Analyse des entretiens considérations générales
Les options méthodologiques pour analyser nos entretiens se présentent aussi variées que nombreuses, d’autant plus que l’horizon disciplinaire où elles évoluent dépasse largement le domaine sociologique. Toutefois, il est évident que les objectifs tracés pour chaque recherche ainsi que la spécificité définie pour chaque objet d’étude suggèrent le choix de certaines approches et l’abandon d’autres. Nous avons indiqué plus haut, très brièvement et de façon assez générale, que notre enquête par entretien tente de mettre en avant l’univers de significations sous-jacentes à la prédilection manifestée par les amateurs de MIA. Or, ceci exige de notre part deux précisions d’importance. Premièrement, l’analyse qui suit portera exclusivement sur les textes retranscrits des entretiens. Nous concentrerons donc nos efforts d’analyse sur le support verbal repérable dans les enregistrements que nous avons pu réaliser. Certes, nous nous sommes bien gardé de ne pas négliger d’autres facettes signifiantes propres à la situation d’entretien (gestes, expressions du visage, intonations, etc.), mais l’ampleur et la spécificité propres à l’analyse conversationnelle, qui demande à elle seule la mobilisation d’un appareil théorique considérable, nous ont contraint à considérer ces éléments de manière subsidiaire. Autrement dit, nous les avons utilisés exclusivement en appui d’une analyse focalisée sur le sens véhiculé par la mise en mots opérée dans tout entretien. Deuxièmement, et compte tenu de la diversité d’approches envisageables, une telle tâche suppose de la part du chercheur une certaine conception du texte retranscrit, ou plus exactement elle suppose l’attribution d’un statut à la parole des interviewés. Nous avons déjà avancé plus haut quelques précisions allant dans ce sens, en mettant en avant, avec D. Bertaux, la forme narrative de la production discursive du sujet : l’interviewé raconte en fait une histoire –indépendamment du fait qu’il s’agisse de sa propre histoire – qui est configurée autour d’une succession temporelle d’événements et de situations. Dans cette perspective, raconter une histoire ne se réduit pas à expliquer, décrire ou juger des situations vécues – même si ces éléments sont intégrés dans toute narration – mais suppose une certaine trajectoire de vie ainsi que l’imbrication des épisodes qui la constituent. Ceci, même si cette trajectoire est partielle ou si elle n‘est pas exprimée de manière chronologique.

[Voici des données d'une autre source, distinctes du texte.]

-- ==== Sys2Proof/Config.lean ====
section
/-! DEFINITION. The events of the environment, and what an implementation fixes and the spec leaves open, with
the free values: these are opaque, no proof can see a value of them. -/

namespace Sys2Proof.Machine

/-- An event that drives the core (spec/00_scope.md R7): the host's calls, and `tick`, which executes one
instruction. -/
inductive Event where
  | reset
  | loadProgram (image : List Byte)
  | tick
  | tickTimers
  | setKeys (pressed : Vector Bool 16)
  deriving DecidableEq, Repr, Inhabited

end Sys2Proof.Machine

namespace Sys2Proof

/-- FONT_BASE, the font's base address: an OPEN parameter of the spec (spec/00_scope.md R6, D6). The
type carries its one constraint, FONT_BASE + 80 <= 0x200. Log entry 1. -/
opaque Config.fontBase : Fin 433

/-- The random byte of the `n`-th draw: a free 8-bit input under no law (spec/42_load_alu.md R171,
D14). FREE VALUE, log entry 7. -/
opaque Config.randomByte : Nat → Byte

/-- The `n`-th event of an environment nothing is known of: any sequence of the five events, in any order
and without end (spec/00_scope.md R8, spec/60_exceptions.md R256, R259; D2). FREE VALUE, log entry 8. -/
opaque Config.environmentEvent : Nat → Machine.Event

end Sys2Proof
end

Néanmoins, cette conception de la parole recueillie concerne le statut de l’expérience de l’interviewé telle qu’elle est racontée dans le cadre d’une situation d’entretien, et non pas le statut de la transcription en mots que la personne interrogée fait de cette expérience ni de ce qu’elle a voulu dire par l’intermédiaire de cette transcription. Afin que le récit du vécu des interviewés ne devienne pas l’objet d’une application méthodologique aux contours flous, il est donc nécessaire de se doter d’un appareil conceptuel et analytique plus spécifique, capable de rendre compte d’un double phénomène : d’un côté, l’énonciation de « faits » opérée par le locuteur, et d’un autre côté le regard et le positionnement de ce dernier par rapport aux faits énoncés1. Tout cela exige d’abord que le travail d’analyse s’occupe, au moins en partie, de la plate-forme même sur laquelle la mise en mots s’édifie, le langage, dans le but de jeter une lumière sur les éléments qui expliquent la construction de la « parole » chez les différents interviewés. En disons cela, nous adoptons une perspective qui considère, comme le signale Alain Blanchet, que l’entretien « est un dispositif de « mise en langue » et « d’usage de la langue » »2, d’où la pertinence de s’appuyer sur des théories du langage qui « traitent des fonctions langagières »3. A. Blanchet rappelle à ce propos que le langage aurait une première fonction, signifier, qui concerne à la fois l’attribution d’une signification aux « faits » traduits en langue par l’interviewé.